Start of DATA SHOWN
@[simp] theorem State.batchSend_chan : (s.batchSend k c).chan = s.chan := by simp [State.batchSend_eq]
@[simp] theorem State.batchSend_waitMode : (s.batchSend k c).waitMode = s.waitMode := by simp [State.batchSend_eq]
@[simp] theorem State.batchSend_pull : (s.batchSend k c).pull = s.pull := by simp [State.batchSend_eq]
@[simp] theorem State.batchSend_sclk : (s.batchSend k c).sclk = false := by simp [State.batchSend_eq]
@[simp] theorem State.batchSend_slot : (s.batchSend k c).slot = 32 := by simp [State.batchSend_eq]
@[simp] theorem State.batchSend_csN : (s.batchSend k c).csN = s.csN.map fun _ => true := by simp [State.batchSend_eq]
@[simp] theorem State.batchSend_bres : (s.batchSend k c).bres = s.bres := by simp [State.batchSend_eq]
@[simp] theorem State.batchSend_bn : (s.batchSend k c).bn = s.bn := by simp [State.batchSend_eq]
@[simp] theorem State.batchSend_hostReq : (s.batchSend k c).hostReq = s.hostReq := by simp [State.batchSend_eq]
@[simp] theorem State.batchSend_hostResp : (s.batchSend k c).hostResp = s.hostResp := by simp [State.batchSend_eq]
@[simp] theorem State.batchSend_seq : (s.batchSend k c).seq = s.seq := by simp [State.batchSend_eq]
@[simp] theorem State.batchSend_pollCs : (s.batchSend k c).pollCs = s.pollCs := by simp [State.batchSend_eq]
@[simp] theorem State.batchSend_batchAbort : (s.batchSend k c).batchAbort = s.batchAbort := by simp [State.batchSend_eq]
@[simp] theorem State.batchSend_num : (s.batchSend k c).num = s.num := by simp [State.batchSend_eq]
@[simp] theorem State.batchSend_reals : (s.batchSend k c).reals = s.reals := by simp [State.batchSend_eq]
@[simp] theorem State.batchSend_hasCs : (s.batchSend k c).hasCs = s.hasCs := by simp [State.batchSend_eq]
@[simp] theorem State.batchSend_drawn : (s.batchSend k c).drawn = s.drawn + 32 := by simp [State.batchSend_eq]
@[simp] theorem State.batchSend_din : (s.batchSend k c).din = s.din.drop 32 := by simp [State.batchSend_eq]
@[simp] theorem State.batchSend_upcoming (i : Nat) : (s.batchSend k c).upcoming i = s.upcoming (32 + i) := by
  simp [State.batchSend_eq]
@[simp] theorem State.batchSend_trace :
    (s.batchSend k c).trace = s.trace ++ exchangeEvents s.hasCs (encodeConfig c) s.upcoming := by
  simp only [State.batchSend_eq, State.setBraw_trace, State.exchange_trace, State.setBcmd_trace, State.setBcmd_hasCs]; rfl
@[simp] theorem State.batchSend_rawExchange : (s.batchSend k c).rawExchange = s.sampledRaw 0 :=
  State.exchange_rawExchange (s.setBcmd k c) (encodeConfig c)

theorem State.batchSend_bcmdAt (hk : k < 16) (j : Nat) :
    (s.batchSend k c).bcmdAt j = if j = k then c else s.bcmdAt j := by
  rw [← State.bcmdAt_setBcmd s hk c j, State.batchSend_eq]; exact State.bcmdAt_congr (by simp) j

theorem State.batchSend_brawAt (hk : k < 17) (j : Nat) :
    (s.batchSend k c).brawAt j = if j = k then s.sampledRaw 0 else s.brawAt j := by
  rw [State.batchSend_eq, State.brawAt_setBraw _ hk]; split
  · rfl
  · exact State.brawAt_congr (by simp) j
end

/-! ### The operation does not depend on the sequencer position it runs from -/

section
variable (s : State) (p : Polling)

@[simp] theorem State.batchSend_suspend (k : Nat) (c : AdcConfig) :
    (s.suspend p).batchSend k c = (s.batchSend k c).suspend p := by
  rw [State.batchSend_eq, State.batchSend_eq, State.exchange_eq, State.exchange_eq]; rfl

theorem State.poll_suspend : (s.suspend p).poll = (s.poll.1.suspend p, s.poll.2) := by
  cases h : s.upcoming 0
  · have h' : (s.suspend p).upcoming 0 = false := h
    rw [Prod.ext_iff, State.poll_eq _ h', State.poll_eq _ h, State.poll_snd, State.poll_snd, h, h']; exact ⟨rfl, rfl⟩
  · have h' : (s.suspend p).upcoming 0 = true := h
    rw [State.poll_waiting _ h', State.poll_waiting _ h]; rfl

theorem State.pollStart_suspend : (s.suspend p).pollStart = s.pollStart.suspend p := by
  rw [State.pollStart_eq, State.pollStart_eq]; rfl

theorem State.wait_suspend (dr : BitVec 3) : (s.suspend p).wait dr = ((s.wait dr).1.suspend p, (s.wait dr).2) := by
  cases h : s.waitMode
  · rw [State.wait_timed s dr h, State.wait_timed (s.suspend p) dr h]; rfl
  · rw [State.wait_polled s dr h, State.wait_polled (s.suspend p) dr h, State.pollStart_suspend, State.poll_suspend]

theorem State.batchPair_suspend (n k : Nat) : (s.suspend p).batchPair k n = s.batchPair k n := by
  induction n generalizing k s with
  | zero => rfl
  | succ n ih =>
    rw [State.batchPair, State.batchPair]
    change (if s.batchAbort = .afterAll ∧ verify (s.bcmdAt k) (s.brawAt k).echo = false then _ else _) = _
    split
    · rfl
    · exact ih (s.setBres k _) (k + 1)

theorem State.batchFlush_suspend : (s.suspend p).batchFlush = s.batchFlush := by
  unfold State.batchFlush
  have h : (s.suspend p).exchange probeWord = (s.exchange probeWord).suspend p := by
    rw [State.exchange_eq, State.exchange_eq]; rfl
  rw [h]
  exact State.batchPair_suspend ((s.exchange probeWord).setBraw s.bn (s.exchange probeWord).rawExchange) p s.bn 0

/-- The first loop from a state inside a POLLED wait is that from the state between operations. -/
theorem State.batchFrom_suspend (cs : List AdcConfig) (k : Nat) : (s.suspend p).batchFrom k cs = s.batchFrom k cs := by
  induction cs generalizing k s with
  | nil => exact State.batchFlush_suspend s p
  | cons c rest ih =>
    rw [State.batchFrom, State.batchFrom]
    simp only [State.batchSend_suspend, State.wait_suspend]
    change (if s.batchAbort = .atFault ∧ verify c (s.batchSend k c).rawExchange.echo = false then _ else _) = _
    split
    · rfl
    · split
      · exact ih _ _
      · rfl
end

/-! ### An operation's WAIT to its end -/

/-- The steps after a WAIT's first sample lead to what comes after the wait. -/
theorem State.waitThen_run (s : State) (dr : BitVec 3) (w : Nat) (p : Polling) (f : State → State)
    (h : s.WaitEnds s.waitMode 0 w) (hf : ∀ t, State.afterWait p (t.suspend p) = f t) :
    steps w (s.waitThen dr p f) = .next (f (s.waited dr w)) := by
  unfold State.waitThen
  have hs := State.wait_snd s dr
  cases w with
  | zero => rw [if_pos (hs.2 h), State.wait_waited _ _ h]; rfl
  | succ m =>
    unfold State.WaitEnds at h
    cases hm : s.waitMode
    · rw [hm] at h; cases h
    · rw [hm] at h
      obtain ⟨h1, h0⟩ := h
      simp only [Nat.zero_add] at h1 h0
      have hu : ∀ i, s.pollStart.upcoming i = s.upcoming i := fun i => by rw [State.pollStart_eq]; rfl
      have hp : s.wait dr = (s.pollStart.takeSample, false) := by
        rw [State.wait_polled _ _ hm, State.poll_waiting _ (by rw [hu]; exact h1 0 (by omega))]
      simp only [hp, Bool.false_eq_true, if_false]
      have e : ∀ i, (s.pollStart.takeSample.suspend p).upcoming i = s.upcoming (i + 1) := fun i =>
        (State.takeSample_upcoming _ i).trans (hu (i + 1))
      rw [steps_low m _ p rfl (fun j hj => by rw [e]; exact h1 (j + 1) (by omega)) (by rw [e]; exact h0)]
      have hc : ∀ (n : Nat) (t : State), State.takeSamples n (t.suspend p) = (State.takeSamples n t).suspend p :=
        fun n t => by rw [State.takeSamples_eq, State.takeSamples_eq]; rfl
      rw [hc, State.poll_suspend, hf]
      unfold State.waited
      rw [hm]; rfl
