-- ==== Sys2Proof/Tests/Slice0.lean ====
section
/-! SUPPORT. Tests: ill-formed operations, decoding of words written out from 30_encoding.md, single steps with the results
of 95_test_vectors.md, and for each statement with hypotheses a case that meets them. -/

namespace Sys2Proof.Tests

open Sys2Proof.Machine

set_option Elab.async false

/-! ### Helpers -/

/-- A string of binary digits; other characters do not count. -/
def bin (t : String) : BitSeq := t.toList.filterMap fun c => if c = '0' then some false else if c = '1' then some true else none

/-- The operation decoded from exactly these bits. -/
def decoded (bits : BitSeq) : Option Instr :=
  match decode bits with
  | .ok (i, []) => some i
  | _ => none

/-- These bits carry no operation. -/
def illegal (bits : BitSeq) : Bool :=
  match decode bits with
  | .error .illegalOperation => true
  | _ => false

/-- These bits end before their record does. -/
def cutShort (bits : BitSeq) : Bool :=
  match decode bits with
  | .error .truncated => true
  | _ => false

/-- A block without CS_N after reset, whose next samples are `levels`. -/
def fresh (levels : List Bool) : State := { State.reset with csN := none, din := levels }

/-- The same after a successful CH_INIT in the mode `m`. -/
def ready (m : WaitMode) (levels : List Bool) : State := { fresh levels with chan := .idle, waitMode := m }

/-- The same with CS_N. -/
def readyCs (m : WaitMode) (levels : List Bool) : State := { ready m levels with csN := some true }

/-- The state a step leaves where a request is outstanding. -/
def after (s : State) (bits : BitSeq) : Option State :=
  match step (s.placeRequest bits) with
  | .next t => some t
  | _ => none

/-- The response to an operation, one step after it is issued. -/
def response (s : State) (i : Instr) : Option Response := (after s (encode i)).bind (·.hostResp)

/-- A binary64 result by its pattern. -/
def real (pattern : BitVec 64) : Option Response := some (.ok (.real (.b64 (F64.ofBits pattern))))

/-- A block whose datapath is EXACT, the given patterns standing for the given real numbers, the others for their binary64. -/
def exactly (reals : List (BitVec 64 × RealOperand)) : State := { fresh [] with num := .exact, reals := reals }

/-- A rational result of EXACT. -/
def rational (q : ℚ) : Option Response := some (.ok (.real (.exact (.rat q))))

/-- A real result of EXACT lies strictly between two rationals. -/
def between (a b : ℚ) : Option Response → Bool
  | some (.ok (.real (.exact e))) => ((e.enclose 128).map fun c => decide (a < c.1 ∧ c.2 < b)).getD false
  | _ => false

/-- A fault response. -/
def faulted (f : HostFault) : Option Response := some (.fault f)

/-- The state a step or `exec` answers. -/
def next? : Out → Option State
  | .next t => some t
  | _ => none

/-- Configurations of 95_test_vectors.md. -/
def c1 : AdcConfig := ⟨true, 0, 2, true, 4, false, true, true⟩
/-- See `c1`. -/
def c2 : AdcConfig := ⟨true, 3, 7, true, 7, false, true, true⟩
/-- See `c1`. -/
def ones : AdcConfig := ⟨true, 7, 7, true, 7, true, true, true⟩
/-- REF_DEV of 95_test_vectors.md with a given PEND. -/
def refDev (pend : Word16) : RefDevice := ⟨pend, none⟩

/-! ### Operand checks: an ill-formed operation for each (30_encoding.md R92, 60_exceptions.md R242) -/

theorem test_wid_zero_refused : (Instr.intToBits 5 0).wellFormed = false := by decide
theorem test_wid_33_refused : (Instr.intToBits 5 33).wellFormed = false := by decide
theorem test_wid_bounds_admitted : (Instr.intToBits 5 1).wellFormed = true ∧ (Instr.intToBits 5 32).wellFormed = true := by
  decide
theorem test_seq_empty_refused : (Instr.bitsToInt []).wellFormed = false := by decide
theorem test_seq_33_refused : (Instr.bitsToInt (List.replicate 33 true)).wellFormed = false := by decide +kernel
theorem test_tc_seq_empty_refused : (Instr.tcDecode [] 0x3FF0000000000000).wellFormed = false := by decide +kernel
theorem test_tc_nan_refused : (Instr.tcDecode [true] 0x7FF8000000000000).wellFormed = false := by decide +kernel
theorem test_cfg_decode_15_refused : (Instr.cfgDecode (List.replicate 15 true)).wellFormed = false := by decide
theorem test_interpret_14_refused : (Instr.interpret c1 (List.replicate 14 true)).wellFormed = false := by decide
theorem test_exchange_17_refused : (Instr.chExchange (List.replicate 17 true)).wellFormed = false := by decide +kernel
theorem test_verify_15_refused : (Instr.chVerify c1 (List.replicate 15 true)).wellFormed = false := by decide
theorem test_pullc_3_refused : (Instr.chInit .timed 3).wellFormed = false := by decide
theorem test_list_17_refused : (Instr.chReadBatch (List.replicate 17 c1)).wellFormed = false := by decide +kernel
theorem test_list_16_admitted : (Instr.chReadBatch (List.replicate 16 c1)).wellFormed = true := by decide +kernel
theorem test_t2mv_infinity_refused : (Instr.tkT2mv 0x7FF0000000000000).wellFormed = false := by decide +kernel
theorem test_mv2t_nan_refused : (Instr.tkMv2t 0x7FF8000000000000).wellFormed = false := by decide +kernel
theorem test_cj_mv_minus_infinity_refused : (Instr.cjMv 0xFFF0000000000000).wellFormed = false := by decide +kernel
theorem test_linearize_second_nan_refused : (Instr.cjLinearize 0 0xFFF0000000000001).wellFormed = false := by decide +kernel
theorem test_get_temp_first_nan_refused : (Instr.tkGetTemp 0x7FF0000000000001 0).wellFormed = false := by decide +kernel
End of DATA SHOWN
As the answer, set down only the lines from the data above between the one holding "theorem test_tc_seq_empty_refused : (Instr.tcDecode" and the one holding "theorem test_interpret_14_refused : (Instr.interpret", inclusive, exactly as they read.

theorem test_tc_seq_empty_refused : (Instr.tcDecode [] 0x3FF0000000000000).wellFormed = false := by decide +kernel
theorem test_tc_nan_refused : (Instr.tcDecode [true] 0x7FF8000000000000).wellFormed = false := by decide +kernel
theorem test_cfg_decode_15_refused : (Instr.cfgDecode (List.replicate 15 true)).wellFormed = false := by decide
theorem test_interpret_14_refused : (Instr.interpret c1 (List.replicate 14 true)).wellFormed = false := by decide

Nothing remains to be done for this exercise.